**WHAT IS BEING ASKED**.
Look through the listing and locate every line containing the word "next"; copy those lines.

**AVAILABLE DATA**.
Start of Block

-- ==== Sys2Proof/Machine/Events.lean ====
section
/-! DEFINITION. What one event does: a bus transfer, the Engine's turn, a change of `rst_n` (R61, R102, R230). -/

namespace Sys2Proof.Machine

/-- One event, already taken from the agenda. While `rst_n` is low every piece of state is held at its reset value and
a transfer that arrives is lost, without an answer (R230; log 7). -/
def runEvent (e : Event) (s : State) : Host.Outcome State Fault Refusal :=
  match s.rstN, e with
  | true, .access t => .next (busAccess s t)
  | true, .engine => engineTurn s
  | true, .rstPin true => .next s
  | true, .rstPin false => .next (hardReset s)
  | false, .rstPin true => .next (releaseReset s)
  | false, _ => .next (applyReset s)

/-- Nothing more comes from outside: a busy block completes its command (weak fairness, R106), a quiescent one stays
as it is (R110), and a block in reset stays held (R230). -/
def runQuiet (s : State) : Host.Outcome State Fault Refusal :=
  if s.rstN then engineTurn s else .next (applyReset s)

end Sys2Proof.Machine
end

End of Block

**RESULT FOR THIS TASK**.
  | true, .access t => .next (busAccess s t)
  | true, .rstPin true => .next s
  | true, .rstPin false => .next (hardReset s)
  | false, .rstPin true => .next (releaseReset s)
  | false, _ => .next (applyReset s)
  if s.rstN then engineTurn s else .next (applyReset s)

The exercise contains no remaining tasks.